The hello-world server involves three essential steps:

  1. Creating GoFr Server:

    When gofr.New() is called, it initializes the framework and handles various setup tasks like initializing logger, metrics, datasources, etc., based on the configs.

    This single line is a standard part of all GoFr servers.

  2. Attaching a Handler to a Path:

    In this step, the server is instructed to associate an HTTP request with a specific handler function. This is achieved through app.GET("/greet", HandlerFunction), where GET /greet maps to HandlerFunction. Likewise, app.POST("/todo", ToDoCreationHandler) links a POST request to the /todo endpoint with ToDoCreationHandler.

    Good To Know

In Go, functions are first-class citizens, allowing easy handler definition and reference. HTTP Handler functions should follow the func(ctx *gofr.Context) (any, error) signature.

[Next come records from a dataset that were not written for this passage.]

/-- For every 32-bit v: the adjusted upper half in the upper half plus the sign-extended lower half is v modulo
2^32, and the upper half in the upper half or the lower half is v. (30_encoding.md R119) -/
def Obligations.AddressSplitting : Prop :=
  ∀ v : Word, (lo v).toNat = v.toNat % 2 ^ 16 ∧ (hi v).toNat = v.toNat / 2 ^ 16 ∧
    (hiadj v).toNat = (v.toNat / 2 ^ 16 + v.toNat / 2 ^ 15 % 2) % 2 ^ 16 ∧
    (hiadj v ++ 0#16 : BitVec 32) + (lo v).signExtend 32 = v ∧ ((hi v ++ 0#16 : BitVec 32) ||| (lo v).setWidth 32) = v

/-- From every state with memory in canonical form, for every word w stored at a word address in memory: byte
loads at the four addresses give the bytes of w from the least significant up, halfword loads at the two
even addresses give its low and high halves, the word load gives w, and a fetch at any address gives its
four bytes with the first least significant. (20_memory.md R64; 20_memory.md R65) -/
def Obligations.LittleEndianMemory : Prop :=
  ∀ (s t : State) (a w : Word), s.mem.wf → Aligned a .word → dataAddr s.cfg a = a → InMemory s.cfg a .word →
    s.store false a .word w = .next t →
      t.mem.read a = w.extractLsb' 0 8 ∧ t.mem.read (a + 1#32) = w.extractLsb' 8 8 ∧
      t.mem.read (a + 2#32) = w.extractLsb' 16 8 ∧ t.mem.read (a + 3#32) = w.extractLsb' 24 8 ∧
      (∃ u, t.load false a .byte = .next ((w.extractLsb' 0 8).setWidth 32, u)) ∧
      (∃ u, t.load false (a + 1#32) .byte = .next ((w.extractLsb' 8 8).setWidth 32, u)) ∧
      (∃ u, t.load false (a + 2#32) .byte = .next ((w.extractLsb' 16 8).setWidth 32, u)) ∧
      (∃ u, t.load false (a + 3#32) .byte = .next ((w.extractLsb' 24 8).setWidth 32, u)) ∧
      (∃ u, t.load false a .half = .next ((w.extractLsb' 0 16).setWidth 32, u)) ∧
      (∃ u, t.load false (a + 2#32) .half = .next ((w.extractLsb' 16 16).setWidth 32, u)) ∧
      (∃ u, t.load false a .word = .next (w, u)) ∧
      (∀ x u, t.fetch = .next (x, u) → InMemory t.cfg t.pc .word → x = t.mem.read (t.pc + 3#32) ++
        t.mem.read (t.pc + 2#32) ++ t.mem.read (t.pc + 1#32) ++ t.mem.read t.pc) ∧
      ∀ (h : Half) (v : State), s.store false a .half (h.setWidth 32) = .next v →
        v.mem.read a = h.extractLsb' 0 8 ∧ v.mem.read (a + 1#32) = h.extractLsb' 8 8

/-- For every machine instruction, with every operand the encoding admits, and any bytes after it: the decoder
reads that instruction from the bytes of its word and leaves the bytes after it. (30_encoding.md R100;
30_encoding.md R101; 30_encoding.md R102; 30_encoding.md R103; 30_encoding.md R104; 30_encoding.md R105;
30_encoding.md R108; 30_encoding.md R109; 30_encoding.md R110) -/
def Obligations.DecodeOfEncode : Prop :=
  ∀ (i : Instr) (rest : List Byte), i.isMachine = true →
    (encodeBytes i).length = 4 ∧ decode (encodeBytes i ++ rest) = .ok (i, rest)

/-- For every 32-bit word: if the decoder accepts it, the instruction is a well-formed machine instruction whose
encoding is that word. No two words decode to the same instruction, and no bit is ignored. (30_encoding.md
R108; 30_encoding.md R109; 30_encoding.md R110; 30_encoding.md R111; 30_encoding.md R112) -/
def Obligations.EncodeOfDecode : Prop :=
  ∀ (w : Word) (i : Instr), decodeWord w = .ok i → i.isMachine = true ∧ i.wellFormed = true ∧ encode i = [w]

/-- A few words the spec writes out, one of each format and family, decode to the instruction the spec gives for
them. (30_encoding.md R108; 30_encoding.md R109; 30_encoding.md R110; 41_arith_logic.md R151;
40_data_transfer.md R131; 46_other_control.md R250; 46_other_control.md R254) -/
def Obligations.DecodeWords : Prop :=
  decodeWord 0x0886703A#32 = .ok (.and 3 1 2) ∧ decodeWord 0x21400217#32 = .ok (.ldw 5 8 4) ∧
    decodeWord 0xD97FFF15#32 = .ok (.stw 5 0xFFFC 27) ∧ decodeWord 0x00020000#32 = .ok (.call 0x800) ∧
    decodeWord 0x003B683A#32 = .ok .trap ∧ decodeWord 0x0005313A#32 = .ok (.rdctl 2 4) ∧
    decodeWord 0x0886183A#32 = .ok (.rol 3 1 2) ∧ decodeWord 0x0880030E#32 = .ok (.bge 1 2 12) ∧
    decodeWord 0x0887C172#32 = .ok (.custom 5 (.r 3) (.r 1) (.r 2)) ∧
    decodeWord 0x203FFF3B#32 = .ok (.flushd 0xFFFC 4)

/-- For every state, if the step answers: where it took a hardware break or an interrupt, or went over a word
that is no instruction, the record of bus transfers is as before; where it executed an io load or store the
record has exactly one transfer more, the latest, a read or a write of that width; where it executed
anything else the record is as before, but that on a core with BIT31_BYPASS a plain load or store may have
made one transfer too (log entry 19). So no step reorders or drops a transfer. That plain accesses are
otherwise not recorded is log entry 17. (20_memory.md R72; 20_memory.md R74; 20_memory.md R76; 20_memory.md
R82; 00_scope.md R8; 30_encoding.md R112) -/
def Obligations.BusTransfersInOrder : Prop :=
  ∀ s t : State, step s = .next t →
    (t.ioLog = s.ioLog ∨ ∃ x, t.ioLog = x :: s.ioLog) ∧
    (s.breakDemanded = true ∨ s.interruptTaken = true → t.ioLog = s.ioLog) ∧
    ∀ r, s.breakDemanded = false → s.interruptTaken = false → s.sampled.fetch = .next r →
      (∀ e, decodeWord r.1 = .error e → t.ioLog = s.ioLog) ∧
      ∀ i, decodeWord r.1 = .ok i →
        (∀ w width, ioForm i = some (w, width) → ∃ x, t.ioLog = x :: s.ioLog ∧ x.write = w ∧ x.width = width) ∧
        (ioForm i = none → s.cfg.bit31Bypass = false ∨ isPlainAccess i = false → t.ioLog = s.ioLog)

/-- From every sound state: trap answers, eret at the resulting state answers, and then pc is the trap's pc + 4,
status is what it was, estatus is that status, r29 is pc + 4, and every other register, bstatus, ienable,
the debug mode bit, the configuration, memory and everything outside the processor are as before.
(60_exceptions.md R290; 60_exceptions.md R297; 60_exceptions.md R298; 60_exceptions.md R291;
46_other_control.md R250; 46_other_control.md R251) -/
def Obligations.TrapThenReturn : Prop :=
  ∀ s : State, s.Sound → ∃ t u, exec .trap s = .next t ∧ exec .eret t = .next u ∧ u.pc = s.pc + 4#32 ∧
    u.status = s.status ∧ u.estatus = s.status ∧ s.RegsAfter u 29 (s.pc + 4#32) ∧ u.bstatus = s.bstatus ∧
    u.ienable = s.ienable ∧ u.inDebug = s.inDebug ∧ u.cfg = s.cfg ∧ s.SameMemory u ∧ s.SameOutside u

/-- From every sound state: after the exception entry an interrupt makes, with return address pc + 4, addi ea,
ea, -4 (the word 0xEF7FFF04) and eret answer, and then pc is the interrupted pc, status is what it was,
estatus holds that status, and every register but r29, bstatus, ienable, the debug mode bit, the
configuration, memory and everything outside the processor are as before. (60_exceptions.md R290;
60_exceptions.md R297; 60_exceptions.md R298; 60_exceptions.md R301) -/
def Obligations.InterruptThenReturn : Prop :=
  ∀ s : State, s.Sound → HasWord (.addi 29 29 0xFFFC) 0xEF7FFF04 ∧
    ∃ t u, exec (.addi 29 29 0xFFFC) (s.exceptionEntry (s.pc + 4#32)) = .next t ∧ exec .eret t = .next u ∧
      u.pc = s.pc ∧ u.status = s.status ∧ u.estatus = s.status ∧ s.RegsAfter u 29 s.pc ∧ u.bstatus = s.bstatus ∧
      u.ienable = s.ienable ∧ u.inDebug = s.inDebug ∧ u.cfg = s.cfg ∧ s.SameMemory u ∧ s.SameOutside u

/-- From every sound state outside debug mode: break answers, bret at the resulting state answers, and then pc
is the break's pc + 4, the mode and status are what they were, estatus is untouched, bstatus holds that
status, and every register but r30 (ea among them), ienable, the configuration, memory and everything
outside the processor are as before. (60_exceptions.md R286; 60_exceptions.md R310; 60_exceptions.md R311;
60_exceptions.md R313; 60_exceptions.md R314; 46_other_control.md R252; 46_other_control.md R253) -/
def Obligations.BreakThenReturn : Prop :=
  ∀ (s : State) (k c : BitVec 5), s.Sound → s.mode ≠ .debug →
    ∃ t u, exec (.brk k) s = .next t ∧ t.mode = .debug ∧ exec (.bret c) t = .next u ∧ u.pc = s.pc + 4#32 ∧
      u.mode = s.mode ∧ u.status = s.status ∧ u.estatus = s.estatus ∧ u.bstatus = s.status ∧ s.RegsAfter u 30 (s.pc + 4#32) ∧
      u.ienable = s.ienable ∧ u.cfg = s.cfg ∧ s.SameMemory u ∧ s.SameOutside u

/-- For every state in debug mode on a core with the JTAG debug module, each change of a debug tool sets the
register, pc, PIE, status copy, ienable or custom logic state it names (U, EU and BU as 60_exceptions.md
R286 and R288 leave them) and a list of changes is made one after another; outside debug mode or without the
module the tool changes nothing. Which changes there are is the model's form (log entry 14).
(60_exceptions.md R286; 60_exceptions.md R288; 60_exceptions.md R312; 10_state.md R41; 10_state.md R46) -/
def Obligations.DebugToolChanges : Prop :=
  ∀ s : State,
    ((s.cfg.hasJtagDebug && s.inDebug) = true →
      (∀ r v, s.edited [.gpr r v] = s.writeReg r v) ∧ (∀ a, s.edited [.pcWord a] = { s with pc := a ++ 0#2 }) ∧
      (∀ b, s.edited [.pie b] = { s with status := { pie := b, u := s.status.u } }) ∧
      (∀ b : StatusBits, s.edited [.estatus b] =
        { s with estatus := { pie := b.pie, u := b.u && s.cfg.hasUserMode } }) ∧
      (∀ b : StatusBits, s.edited [.bstatus b] =
        { s with bstatus := { pie := b.pie, u := b.u && s.cfg.hasUserMode } }) ∧
      (∀ v, s.edited [.ienable v] = { s with ienable := v }) ∧ (∀ l, s.edited [.custom l] = { s with custom := l }) ∧
      ∀ l m, s.edited (l ++ m) = (s.edited l).edited m) ∧
    ((s.cfg.hasJtagDebug && s.inDebug) = false → ∀ l, s.edited l = s)

/-- For every state: with no boundary listed the boundary changes nothing, demands no break and accepts a
pending interrupt (the model's choice, log entry 6). With one listed, the interrupt inputs become its
levels, memory becomes what the other masters' writes make of it, one after another and in memory regions
only, the list becomes its rest, and then a debug tool's changes are made (log entry 14); the configuration,
the debug mode bit, U, the records of stored words, of accesses and of transfers and the count of free
values are as before, and where no debug tool reaches, so are pc, every register, every control register and
the custom logic; a break is demanded where the boundary asks for it on a core with the JTAG debug module,
and an interrupt is taken where its condition holds after the boundary and the boundary accepts it. The list
of boundaries is the model's form of the environment (log entries 6 and 18). (00_scope.md R8; 10_state.md
R35; 20_memory.md R87; 60_exceptions.md R300; 60_exceptions.md R301; 60_exceptions.md R312; 60_exceptions.md
R320) -/
def Obligations.BoundaryEffect : Prop :=
  ∀ s : State,
    (s.inputs = [] → s.sampled = s ∧ s.breakDemanded = false ∧ s.interruptTaken = s.interruptRequest) ∧
    (∀ b rest, s.inputs = b :: rest →
      s.sampled = ({ s with irq := b.irq, mem := externalWrites s.cfg s.mem b.writes, inputs := rest } : State).edited
        b.edits ∧
      s.sampled.irq = b.irq ∧ s.sampled.mem = externalWrites s.cfg s.mem b.writes ∧ s.sampled.inputs = rest ∧
      s.sampled.cfg = s.cfg ∧ s.sampled.inDebug = s.inDebug ∧ s.sampled.status.u = s.status.u ∧
      s.sampled.stored = s.stored ∧ s.sampled.views = s.views ∧ s.sampled.ioLog = s.ioLog ∧
      s.sampled.draws = s.draws ∧
      ((s.cfg.hasJtagDebug && s.inDebug) = false →
        s.sampled.pc = s.pc ∧ s.SameRegs s.sampled ∧ s.SameControl s.sampled ∧ s.sampled.custom = s.custom) ∧
      s.breakDemanded = (s.cfg.hasJtagDebug && b.hwBreak) ∧
      s.interruptTaken = (s.sampled.interruptRequest && b.accept)) ∧
    externalWrites s.cfg s.mem [] = s.mem ∧
    (s.mem.wf → ∀ (l : List (Word × Byte)) (a x : Word) (v : Byte),
      (externalWrites s.cfg s.mem (l ++ [(a, v)])).read x =
        if x = a ∧ kindAt s.cfg a = some .memory then v else (externalWrites s.cfg s.mem l).read x)
end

They take a context as input, returning two values: the response data and an error (set to nil when there is no error).

GoFr {% new-tab-link newtab=false title="context" href="/docs/references/context" /%} ctx *gofr.Context serves as a wrapper for requests, responses, and dependencies, providing various functionalities.

  1. Starting the server

    When app.Run() is called, it configures, initiates, and runs the HTTP server, middlewares. It manages essential features such as routes for health check endpoints, metrics server, favicon etc. It starts the server on the default port 8000.

Default ports and endpoints

Out of the box, app.Run() opens two listeners (a third is added when you use gRPC). If any of these ports are taken on your machine, GoFr will fail to start — set the matching env var in configs/.env to override.

ServerDefault portOverride env varEndpoints exposed
HTTP8000HTTP_PORTYour routes, plus /.well-known/health, /.well-known/alive, /.well-known/swagger, /favicon.ico (and /.well-known/graphql/ui if GraphQL is enabled).
Metrics (Prometheus)2121METRICS_PORT (set to 0 to disable)/metrics (Prometheus exposition format). Scraped by Prometheus / kube-prometheus-stack.
gRPC9000GRPC_PORTYour registered gRPC services. Only opened if you call app.RegisterService(...).

So a fresh app := gofr.New(); app.Run() is reachable at:

  • http://localhost:8000/<your-routes>
  • http://localhost:8000/.well-known/alive200 OK (use this for K8s liveness probes)
  • http://localhost:8000/.well-known/health → JSON status of registered datasources (use this for readiness probes)
  • http://localhost:2121/metrics → Prometheus metrics

All /.well-known/* paths are auth-exempt by default, so health probes don't need credentials.

For the full list of configurable env vars, see GoFr Configuration Options.